------ EXERCISE INPUT ------

/-- ENTER_FAILED (R25, R398): the record is latched last, every transmit direction that sends framing starts its two withdrawn
superframes, no command that has not completed takes place or is answered (R7, R8, R342; log 11), a wake is abandoned (R514). -/
def State.enterFailed (s : State) (source unit addr : Nat) : State :=
  if s.sys.mode = .failed || s.sys.stage = .inReset then s
  else
    let s1 := (s.latchFault source unit addr).setMode .failed
    let s2 := { s1 with sys := { s1.sys with restart := false, quiet := .awake }, jobs := [],
                        routes := { s1.routes with waits := [] } }
    (s2.withdrawAll 2 .fail).failNotice source

/-- A fault of a Millpond or engine memory, recorded with the user whose read found it (R165). -/
def State.memoryFault (s : State) (source unit addr user : Nat) : State :=
  if s.sys.mode = .failed || s.sys.stage = .inReset then s
  else
    let s1 := s.enterFailed source unit addr
    { s1 with sys := { s1.sys with fault := s1.sys.fault.map fun r => { r with user := user } } }

/-- A control firmware restart begins (R489): RECOVERY, source 1, CP_A's claims completed and its cores reset; a restarting
member drops to apart (R403). -/
def State.beginRestart (s : State) (byFault : Bool) : State :=
  let s1 := if s.sys.mode.config then s.setMode .recovery else s
  let s2 := { s1 with sys := { s1.sys with restart := true, restartByFault := byFault, restartFailed := false } }
  let s3 := (s2.dropApart.fire 1).releaseClaims 0
  { s3 with hub := { s3.hub with cpA := {}, claimA := 1023 } }

/-! ### Wake latches (Table 20.5) and Quiet -/

/-- The latches that are set, in the bit order of ENABLES; `req` is the job of the request itself. -/
def State.latches (s : State) (req : Option Nat) : Nat :=
  let held := s.spi.buffer.isSome || Config.csLow s.now ||
    s.jobs.any fun j => j.queue == 9 && !j.sched && some j.id != req
  let w := s.sys.wakeLatch
  b2n (bit w 0) + 2 * b2n (bit w 1 || held) + 4 * b2n (bit w 2 || decide (s.sys.wakeTimer ≤ s.stc)) +
  8 * b2n (bit w 3) + 16 * b2n (s.keys.latched != 0)

/-- A task starts again as at bind: no history, and no output until its first input that fits (R194, R205). -/
def unloadTask (now : Tick) (t : Task) : Task :=
  { (emptyHistory t) with loaded := false, present := false, cause := 1, started := false, lastA := none, made := [],
                          past := noteChange now t.present false t.past }

/-- An engine that holds a kernel loads the current version of its library again; others only end their slice. -/
def reloadEngine (image : Nat) (x : Engine) : Engine :=
  if x.st = .bound || x.st = .shadow then { x with verified := false, version := Config.kernelVersion image x.kernel, slice := none }
  else { x with slice := none }

/-- The engines are powered again: every bound one loads the current library, and the version of each task whose version changes is
reported (R194). -/
def State.reloadEngines (s : State) : State :=
  let eng := tmap {} (fun _ (x : Engine) => reloadEngine s.sys.image x) s.engines.eng
  let changed := eng.filter fun e => e.2.first == e.1 && e.2.st == .bound && (fget {} s.engines.eng e.1).version != e.2.version
  let s1 := { s with engines := { s.engines with eng := eng, tasks := tmap none (fun _ (t : Option Task) => t.map (unloadTask s.now)) s.engines.tasks } }
  State.each (fun e s => s.emit (.kernelReloaded e.1 e.2.version)) changed (s1.resetVectors (s1.engines.tasks.map (·.1)))

/-- A wake begins (R512): it ends exactly 4.0 ms later, and the engines reload in it (R194); latches set during a wake begin no second
wake. -/
def State.beginWake (s : State) : State :=
  if s.sys.quiet = .asleep then { s with sys := { s.sys with quiet := .waking, wakeT := s.now } }.reloadEngines else s

/-- A wake latch is set; in QUIET an enabled one begins the wake. -/
def State.setLatch (s : State) (b : Nat) : State :=
  let s1 := { s with sys := { s.sys with wakeLatch := Nat.lor s.sys.wakeLatch (2 ^ b) } }
  if bit s.sys.wakeEnables b then s1.beginWake else s1

/-- Every writer stops, its frame in progress left unfinished (R511, R174). -/
def State.stopAllWriters (s : State) : State :=
  let open_ : List Nat :=
    (s.routes.routes.filterMap fun e => e.2.bind fun (r : Route) => r.resv.bind resvWriting) ++
    (s.pond.caps.filterMap fun e => e.2.bind s.capWriting) ++ (s.engines.tasks.filterMap fun e => e.2.bind s.taskWriting)
  let s1 := s.failSlots open_
  let routes := tmap none (fun _ (e : Option Route) => e.map fun r =>
    { r with resv := r.resv.map fun v => { v with writing := spoil v.writing } }) s1.routes.routes
  let tasks := tmap none (fun _ (e : Option Task) => e.map fun t => { t with writing := spoil t.writing }) s1.engines.tasks
  { s1 with routes := { s1.routes with routes := routes },
            pond := { s1.pond with caps := tmap none (fun _ (e : Option CapBind) => e.map stopCapture) s1.pond.caps },
            engines := { s1.engines with tasks := tasks } }

/-- Quiet entry begins (R511): routed audio fades to zero, ports stop, lanes are withdrawn or idle, writers stop. -/
def State.beginQuiet (s : State) : State :=
  let s1 := { s with sys := { s.sys with quiet := .entering, modeBefore := s.sys.mode, commitT := s.now,
                                         wakeLatch := Nat.land s.sys.wakeLatch 6 },
                     audio := { s.audio with
                       dsts := tmap {} (fun _ (d : Dst) => { d with muting := d.route.isSome || d.muting }) s.audio.dsts,
                       ports := tmap {} (fun _ (p : TdmPort) => { p with next := if p.stopping then p.next else p.cfg,
                                                                         stopping := p.cfg.isSome || p.stopping }) s.audio.ports } }
  let s2 := (s1.withdrawAll 3 .quiet).stopAllWriters
  State.each (fun b s => (s.setRx b { s.rxDir b with dll := false }).lanesIdle b) (List.range 65) s2

/-! ### Commands of Table 13.2 -/

def fwDigestBytes (image : Nat) : List Byte := (List.range 48).map (Config.fwDigest image)

/-- SYS_IDENTIFY (R4, Table 0.3). -/
def startIdentify (p : ResP) (s : State) : Ans :=
  .result s p.res (leBytes 2 0x1D8B ++ leBytes 2 0x0512 ++ [0x42, 0x31] ++ leBytes 1 (b2n Config.grade) ++
    leBytes 1 s.pair.role.code ++ leBytes 1 s.sys.mode.code ++ leBytes 3 0 ++ leBytes 4 (Config.fwVersion s.sys.image) ++
    leBytes 4 Config.romVersion ++ leBytes 4 (Config.libVersion s.sys.image) ++ (List.range 16).map Config.uid ++ fwDigestBytes s.sys.image ++ leBytes 8 0)

/-- SYS_CAPS (Table 13.2). -/
def startCaps (p : ResP) (s : State) : Ans :=
  .result s p.res ([512, 512, 192, 512, 4096, 256, 128, 16, 256, 32, 32, 16384, 64, 3150, 16384, 0].flatMap (leBytes 2))

/-- Table 0.5: the transitions that a mode command may request. -/
def transitionOk : Mode → Mode → Bool
  | .bringup, .service | .bringup, .test | .bringup, .quiet | .service, .bringup | .service, .quiet => true
  | .test, .bringup | .recovery, .test | .recovery, .service | .recovery, .bringup => true
  | _, _ => false

/-- Some house synthesizer has policy STEP (R355). -/
def State.stepPolicy (s : State) : Bool := (List.range 2).any fun i => (fget {} s.clocks.synths i : Synth).policy == 2

/-- R355, R509: the checks of a mode command in the mode that holds. -/
def chkModeNow (m : Mode) (s : State) : Check :=
  failIf (!transitionOk s.sys.mode m || s.sys.quiet != .awake) stNotInMode
  <|> failIf (m == .service && (s.sys.coldRecall || s.stepPolicy)) stBusy
  <|> failIf (m == .quiet && s.pair.role != .solo) stBusy 6

/-- SYS_MODE checks at validation (R355). -/
def chkSysMode (p : SysModeP) (s : State) : Check :=
  failIf (decide (6 ≤ p.mode) || p.rsvd != 0) stBadParam
  <|> if s.sys.mode = .quiet then
    failIf (!bit s.sys.wakeEnables 1) stNotInMode <|> failIf (modeOf p.mode != s.sys.modeBefore) stBadParam
  else chkModeNow (modeOf p.mode) s

/-- A mode command takes effect (R355, R510): the reply's status and detail, and the state after it. -/
def State.modeEffect (s : State) (m : Mode) (req : Option Nat) : (Nat × Nat) × State :=
  match chkModeNow m s with
  | some e => (e, s)
  | none =>
    if m = .quiet then
      let set := Nat.land (s.latches req) s.sys.wakeEnables
      if set = 0 then ((stOk, 0), s.beginQuiet) else ((stSleepRefused, set), s)
    else ((stOk, 0), s.setMode m)

/-- SYS_MODE immediate; in QUIET it sets the SPI wake latch and completes when the wake ends. -/
def startSysMode (p : SysModeP) (s : State) : Ans :=
  match chkSysMode p s with
  | some (st, d) => .fail st d
  | none =>
    if s.sys.mode = .quiet then .later (s.setLatch 1) .event
    else match s.modeEffect (modeOf p.mode) none with
      | ((st, d), s') => if st = stOk then .done s' else .fail st d

/-- A SYS_MODE that became resident in Quiet asks for the wake (R355): its `aux` says so. -/
def isWakeRequest (j : Job) : Bool :=
  j.aux == [1] && isModeCommand j.params

/-- SYS_MODE at its line (R355, R489, R510); a permitted one during a restart waits for its end. -/
def applySysMode (j : Job) (p : SysModeP) (s : State) : State :=
  if s.sys.mode = .quiet then (s.setJob { j with kind := .event }).setLatch 1
  else if isWakeRequest j then s.complete j stOk 0 (some j.raster)
  else if s.sys.restart && transitionOk s.sys.mode (modeOf p.mode) then s.setJob { j with kind := .event }
  else match s.modeEffect (modeOf p.mode) (some j.id) with
    | ((st, d), s') => s'.complete j st d (some j.raster)

/-- SYS_RESTART (R356); a LEAD in lockstep hands over at a stamped line first (R403). -/
def startRestart (c : Ctx) (p : SysRestartP) (reset : State → State) (s : State) : Ans :=
  if 2 ≤ p.kind || p.rsvd != 0 || (s.sys.mode = .failed && p.kind = 0) then .fail stBadParam
  else if p.kind = 1 then .silent (reset s)
  else if s.pair.role = Role.lead && s.pair.sync = Sync.lockstep then
    let (f, l) := s.stamp (4 * c.hdr.length)
    .later (s.emit (.brinen 13 [s.pair.nextRix, f, l])) .exec 0 [f, l]
  else .later (s.beginRestart false) .event

/-- The handover at its stamped line (R403): the old LEAD becomes a MATE that is apart and restarts. -/
def applyHandover (j : Job) (s : State) : State :=
  let s1 := ((s.setPair { s.pair with role := .mate, authority := false }).fire 977).dropApart
  (s1.setJob { j with kind := .event }).beginRestart false

/-- SYS_WAKE_SET (R510, Table 20.5): every latch clears whose condition no longer holds. -/
def startWakeSet (p : SysWakeSetP) (s : State) : Ans :=
  orAns (failIf (decide (32 ≤ p.enables) || p.rsvd != 0) stBadParam)
    (.done { s with sys := { s.sys with
      wakeEnables := p.enables, wakeTimer := p.timer,
      wakeLatch := b2n (bit s.sys.wakeLatch 0 && Config.wakeLow s.now) + 4 * b2n (decide (p.timer ≤ s.stc)) } })

/-- SYS_FAULT_READ (R357, Table 13.2). -/
def startFaultRead (p : SysFaultReadP) (s : State) : Ans :=
  let bs := match s.sys.fault with
    | some r => leBytes 1 1 ++ leBytes 1 r.source ++ leBytes 2 r.unit ++ leBytes 1 r.modeBefore.code ++
        leBytes 1 s.sys.replaced ++ leBytes 2 0 ++ leBytes 8 r.addr ++ leBytes 8 r.stc ++ leBytes 8 r.position ++ leBytes 16 0
    | none => leBytes 48 0
  orAns (failIf (p.rsvd != 0) stBadParam <|> failIf (p.clear && s.sys.mode == .failed) stNotInMode)
    (.result (if p.clear then { s with sys := { s.sys with fault := none, replaced := 0 } } else s) p.res bs)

------

### PROBLEM TO WORK ON:
An exact copy of the lines above between the line holding "stopping := p.cfg.isSome" and the line holding "Table 13.2 -/", inclusive, is the whole answer.

### SOLUTION TO THIS TASK:
                                                                         stopping := p.cfg.isSome || p.stopping }) s.audio.ports } }
  let s2 := (s1.withdrawAll 3 .quiet).stopAllWriters
  State.each (fun b s => (s.setRx b { s.rxDir b with dll := false }).lanesIdle b) (List.range 65) s2

/-! ### Commands of Table 13.2 -/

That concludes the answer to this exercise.